▶ Work instructions:
Two lines in the data below mark the range: the one with "one digit. -/" and the one with "(readNumber 16 cs).bind". Return both, along with every line between them, exactly.

▶ Stored items:
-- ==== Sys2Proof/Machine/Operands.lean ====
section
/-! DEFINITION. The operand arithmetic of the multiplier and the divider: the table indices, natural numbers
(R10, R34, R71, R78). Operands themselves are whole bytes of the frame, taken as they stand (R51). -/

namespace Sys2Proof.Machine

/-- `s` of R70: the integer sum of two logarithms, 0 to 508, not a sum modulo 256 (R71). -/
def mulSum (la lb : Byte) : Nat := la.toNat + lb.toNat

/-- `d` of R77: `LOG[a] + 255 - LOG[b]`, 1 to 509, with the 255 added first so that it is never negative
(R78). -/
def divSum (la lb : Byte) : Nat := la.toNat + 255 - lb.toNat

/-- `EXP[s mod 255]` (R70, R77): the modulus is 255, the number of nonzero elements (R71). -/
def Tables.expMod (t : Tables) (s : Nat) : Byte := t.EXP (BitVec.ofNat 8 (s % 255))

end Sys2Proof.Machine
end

--

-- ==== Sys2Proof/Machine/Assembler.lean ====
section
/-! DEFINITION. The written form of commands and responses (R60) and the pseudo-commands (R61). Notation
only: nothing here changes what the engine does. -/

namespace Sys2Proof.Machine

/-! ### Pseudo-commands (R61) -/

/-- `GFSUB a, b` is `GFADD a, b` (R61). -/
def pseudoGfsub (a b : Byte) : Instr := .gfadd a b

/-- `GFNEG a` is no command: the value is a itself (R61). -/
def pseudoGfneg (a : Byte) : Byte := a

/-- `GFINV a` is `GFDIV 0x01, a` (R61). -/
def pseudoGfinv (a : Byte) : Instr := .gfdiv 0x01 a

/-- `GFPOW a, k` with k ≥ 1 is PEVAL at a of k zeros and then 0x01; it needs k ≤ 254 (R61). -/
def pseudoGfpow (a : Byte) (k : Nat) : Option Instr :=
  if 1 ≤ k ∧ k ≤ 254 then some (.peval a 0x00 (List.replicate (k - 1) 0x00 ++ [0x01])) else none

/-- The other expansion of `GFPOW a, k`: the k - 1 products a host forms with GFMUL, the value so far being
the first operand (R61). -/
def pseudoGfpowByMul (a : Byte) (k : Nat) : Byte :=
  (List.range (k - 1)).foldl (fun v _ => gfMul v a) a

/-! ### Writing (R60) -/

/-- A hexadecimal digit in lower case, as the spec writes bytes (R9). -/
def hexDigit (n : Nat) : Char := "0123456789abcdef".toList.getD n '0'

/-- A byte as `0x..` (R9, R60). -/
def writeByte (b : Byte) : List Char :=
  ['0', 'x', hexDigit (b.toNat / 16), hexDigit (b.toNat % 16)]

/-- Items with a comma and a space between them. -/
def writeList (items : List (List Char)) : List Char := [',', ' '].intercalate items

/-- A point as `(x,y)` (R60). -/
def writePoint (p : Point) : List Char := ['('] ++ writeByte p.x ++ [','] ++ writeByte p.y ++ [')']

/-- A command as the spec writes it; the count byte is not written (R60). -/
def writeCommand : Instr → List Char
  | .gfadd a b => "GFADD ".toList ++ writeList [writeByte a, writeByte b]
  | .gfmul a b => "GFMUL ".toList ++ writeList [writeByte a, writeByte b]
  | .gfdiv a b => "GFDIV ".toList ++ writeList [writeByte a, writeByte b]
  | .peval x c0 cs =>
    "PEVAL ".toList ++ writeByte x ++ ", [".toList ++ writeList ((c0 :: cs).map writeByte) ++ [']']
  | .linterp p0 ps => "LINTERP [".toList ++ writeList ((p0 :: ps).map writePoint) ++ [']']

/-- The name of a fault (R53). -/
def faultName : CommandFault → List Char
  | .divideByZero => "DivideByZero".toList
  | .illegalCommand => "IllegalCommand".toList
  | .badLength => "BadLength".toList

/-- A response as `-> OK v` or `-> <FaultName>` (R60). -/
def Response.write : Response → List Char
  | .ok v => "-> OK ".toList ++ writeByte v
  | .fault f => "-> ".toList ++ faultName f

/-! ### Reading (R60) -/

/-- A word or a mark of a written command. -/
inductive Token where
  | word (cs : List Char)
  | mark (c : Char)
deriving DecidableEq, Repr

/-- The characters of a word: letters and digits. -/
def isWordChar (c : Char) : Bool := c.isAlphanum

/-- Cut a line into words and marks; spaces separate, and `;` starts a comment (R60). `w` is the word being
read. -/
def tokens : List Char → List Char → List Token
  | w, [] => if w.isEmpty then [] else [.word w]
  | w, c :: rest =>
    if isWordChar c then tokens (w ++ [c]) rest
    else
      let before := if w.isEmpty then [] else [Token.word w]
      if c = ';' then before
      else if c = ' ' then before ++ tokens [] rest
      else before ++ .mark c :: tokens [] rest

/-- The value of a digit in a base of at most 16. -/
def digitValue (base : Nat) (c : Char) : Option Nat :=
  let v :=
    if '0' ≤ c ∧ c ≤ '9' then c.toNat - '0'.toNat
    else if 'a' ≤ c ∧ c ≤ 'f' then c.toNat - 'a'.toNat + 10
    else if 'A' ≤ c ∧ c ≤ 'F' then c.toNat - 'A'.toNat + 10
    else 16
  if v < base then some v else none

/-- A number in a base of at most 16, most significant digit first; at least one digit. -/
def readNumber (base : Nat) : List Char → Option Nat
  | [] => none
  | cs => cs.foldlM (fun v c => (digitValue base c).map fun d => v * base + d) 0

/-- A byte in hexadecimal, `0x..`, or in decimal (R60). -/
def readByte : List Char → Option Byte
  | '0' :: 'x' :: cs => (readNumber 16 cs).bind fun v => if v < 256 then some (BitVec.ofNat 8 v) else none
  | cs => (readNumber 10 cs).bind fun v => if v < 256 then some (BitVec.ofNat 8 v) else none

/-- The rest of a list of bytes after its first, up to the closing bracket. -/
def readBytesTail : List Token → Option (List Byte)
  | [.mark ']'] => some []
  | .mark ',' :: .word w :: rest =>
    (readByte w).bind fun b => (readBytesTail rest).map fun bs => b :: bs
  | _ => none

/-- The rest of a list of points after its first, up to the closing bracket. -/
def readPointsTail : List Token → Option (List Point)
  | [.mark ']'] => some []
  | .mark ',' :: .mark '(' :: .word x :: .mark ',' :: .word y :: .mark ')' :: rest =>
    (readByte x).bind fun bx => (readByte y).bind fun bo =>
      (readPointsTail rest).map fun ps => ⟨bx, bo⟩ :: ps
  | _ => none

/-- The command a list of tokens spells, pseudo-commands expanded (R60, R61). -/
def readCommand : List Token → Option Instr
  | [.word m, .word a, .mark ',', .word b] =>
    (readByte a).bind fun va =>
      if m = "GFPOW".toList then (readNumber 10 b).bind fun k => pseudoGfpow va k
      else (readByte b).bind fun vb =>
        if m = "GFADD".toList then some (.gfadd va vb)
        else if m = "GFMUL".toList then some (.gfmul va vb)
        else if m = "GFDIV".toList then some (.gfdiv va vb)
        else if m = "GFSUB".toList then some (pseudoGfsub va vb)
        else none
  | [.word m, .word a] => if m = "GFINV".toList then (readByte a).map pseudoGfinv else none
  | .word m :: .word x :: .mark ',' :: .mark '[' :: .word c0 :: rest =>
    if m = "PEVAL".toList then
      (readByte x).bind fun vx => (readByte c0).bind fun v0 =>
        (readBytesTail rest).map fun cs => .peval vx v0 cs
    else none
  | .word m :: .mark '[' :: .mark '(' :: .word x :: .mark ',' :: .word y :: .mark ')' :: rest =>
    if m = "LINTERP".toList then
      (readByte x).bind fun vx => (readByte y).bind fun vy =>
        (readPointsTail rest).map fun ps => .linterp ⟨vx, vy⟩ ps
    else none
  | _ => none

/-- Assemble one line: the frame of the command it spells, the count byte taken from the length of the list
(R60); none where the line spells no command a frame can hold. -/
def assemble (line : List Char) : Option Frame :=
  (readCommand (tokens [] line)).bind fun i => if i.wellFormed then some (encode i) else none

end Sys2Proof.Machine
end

▶ Response to the exercise:
/-- A number in a base of at most 16, most significant digit first; at least one digit. -/
def readNumber (base : Nat) : List Char → Option Nat
  | [] => none
  | cs => cs.foldlM (fun v c => (digitValue base c).map fun d => v * base + d) 0

/-- A byte in hexadecimal, `0x..`, or in decimal (R60). -/
def readByte : List Char → Option Byte
  | '0' :: 'x' :: cs => (readNumber 16 cs).bind fun v => if v < 256 then some (BitVec.ofNat 8 v) else none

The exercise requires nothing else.